Showing posts with label developmental biology. Show all posts
Showing posts with label developmental biology. Show all posts

Saturday, January 4, 2025

Drilling Into the Transcriptional Core

Machine learning helps to tease out the patterns of DNA at promoters that initiate transcription.

One of the holy grails of molecular biology is the study of transcriptional initiation. While there are many levels of regulation in cells, the initiation of transcription is perhaps, of all of them, the most powerful. An organism's ability to keep the transcription of most genes off, and turn on genes that are needed to build particular tissues, and regulate others in response to other urgent needs, is the very soul of how multicellular organisms operate. The decision to transcribe a gene into its RNA message (mRNA) represents a large investment, as that transcript can last hours or more and during that time be translated into a great many protein copies. Additionally, this process identifies where, in the otherwise featureless landscape of genomic DNA, genes are located, which is another significant process, one that it took molecular biologists a long time to figure out.

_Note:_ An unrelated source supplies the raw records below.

theorem headReady_pollCleared : HeadReady pollCleared 0 5 0x21000 waitCommand pollHead := by
  have free : qFree pollCleared 0 = true := by decide +kernel
  have kept : lostRead (takeNotes pollCleared) 0x21000 256 = false := by decide +kernel
  have known : qcbOf pollCleared 0 = some 0x21000 := by decide +kernel
  have taken : mayTake (takeNotes pollCleared) 0 0x21000 = true := by decide +kernel
  have noStop : stopHit (takeNotes pollCleared) 0 0x21000 = none := by decide +kernel
  have some_ : ringHead (takeNotes pollCleared) 0x21000 ≠ qW (takeNotes pollCleared) 0x21000 0x28 := by decide +kernel
  have room : (ringHead (takeNotes pollCleared) 0x21000 + 2 ^ 64 - qW (takeNotes pollCleared) 0x21000 0x38) % 2 ^ 64 <
      qCrSize (qW (takeNotes pollCleared) 0x21000 0x10) := by decide +kernel
  have read : (headRead (takeNotes pollCleared) 0 0x21000).1.bytes? = some waitCommand := by decide +kernel
  have op : cw waitCommand 0 % 256 = 5 := by decide +kernel
  have valid : cmdBad waitCommand = false := by decide +kernel
  have noFence : (cw waitCommand 0).testBit 10 = false := by decide +kernel
  exact ⟨free, kept, known, taken, noStop, Or.inr some_, room, FeRead.eq_ok_of_bytes read, rfl, op, valid,
    fun fence => absurd fence (Bool.eq_false_iff.mp noFence)⟩

theorem pollRead_ok : pollRead = (.ok (leBytes 8 0), pollRead.2) := pair_eq_of_bytes (by decide +kernel)

/-- The poll leaves the state as it is: before the answers are taken the queue waits for its page. -/
theorem exec_waitPoll_pollNoted : exec (.waitPoll 0) pollNoted = .next pollNoted :=
  exec_waitPoll_of_not_mayTake (qcb := 0x21000) (by decide +kernel) (by decide +kernel)

/-- Refutes O48: `pollNoted` meets every hypothesis of the clause on polls, its WAIT holds, and the poll leaves it waiting. Its
queue both polls and waits for a page (`tryWait` clears WAITING where it parks on one, but no hypothesis of the clause says so). -/
theorem not_queueCommandsComplete : ¬ Obligations.QueueCommandsComplete := by
  intro completes
  obtain ⟨-, -, -, -, -, -, -, polls, -⟩ := completes pollNoted pollHead pollRead.2 0 0x21000 waitCommand
  have polled := polls (leBytes 8 0) (by decide +kernel) headReady_pollCleared pollRead_ok (by decide +kernel)
  have same := Host.Outcome.next.inj (exec_waitPoll_pollNoted.symm.trans polled)
  have waiting : (queueAt pollNoted 0).waiting = true := by decide +kernel
  rw [same] at waiting
  revert waiting
  decide +kernel

end Sys2Proof.Machine
end

section
/-! Placement, tenants and the host port (O49 to O51). -/
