-- ==== Sys2Proof/Machine/Dispatch.lean ====
section
/-! DEFINITION. The meaning of each command: its `accept` step (spec/00_scope.md R10, log 8). -/

namespace Sys2Proof.Machine

def exec (i : Instr) (s : State) : Host.Outcome State Fault Refusal :=
  match i with
  | .gen bound => Sys2Proof.Machine.execGen bound s
  | .mulw x y => Sys2Proof.Machine.execMulw x y s
  | .thresh bound => Sys2Proof.Machine.execThresh bound s
  | .illegal => Sys2Proof.Machine.execIllegal s

end Sys2Proof.Machine
end

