-- ==== Sys2Proof/Laws/Run.lean ====
section
/-! SUPPORT. Runs of several steps. -/

namespace Sys2Proof.Machine

theorem run_zero (s : State) : Host.Core.run Sys2Proof.core 0 s = .next s := rfl

/-- A run begins with its first step. -/
theorem run_succ {s t : State} (k : Nat) (h : step s = .next t) :
    Host.Core.run Sys2Proof.core (k + 1) s = Host.Core.run Sys2Proof.core k t := by
  have hs : Sys2Proof.core.step s = .next t := h
  simp only [Host.Core.run, hs]

/-- A run of `k + n` steps is a run of `k` and then one of `n`. -/
theorem run_add {s t : State} (k n : Nat) (h : Host.Core.run Sys2Proof.core k s = .next t) :
    Host.Core.run Sys2Proof.core (k + n) s = Host.Core.run Sys2Proof.core n t := by
  induction k generalizing s with
  | zero => cases h; rw [Nat.zero_add]
  | succ k ih =>
    rw [Nat.succ_add]
    simp only [Host.Core.run] at h ⊢
    split at h
    · exact ih h
    · cases h
    · cases h

end Sys2Proof.Machine
end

Control over transcription is generally divided into two conceptual and physical regions- enhancers and promoters. Enhancers are typically far from the start site of transcription, and are modules of DNA sequences that bind innumerable regulatory proteins which collectively tune, in fine and rough ways, initiation. Promoters, in contrast, are at the core and straddle the start site of transcription (TSS, for short). They feature a much more limited set of motifs in the DNA sequence. The promoter is the site where the proteins bound to the various enhancers converge and encourage the formation of a "preinitiation complex", which includes the RNA polymerase that actually carries out transcription, plus a lot of ancillary proteins. The RNA polymerase can not initiate on its own or find a promoter on its own. It requires direction by the regulatory proteins and their promoter targets before finding its proper landing place. So the study of promoter initiation and regulation has a very long history, as a critical part of the central flow of information in molecular biology, from DNA to protein.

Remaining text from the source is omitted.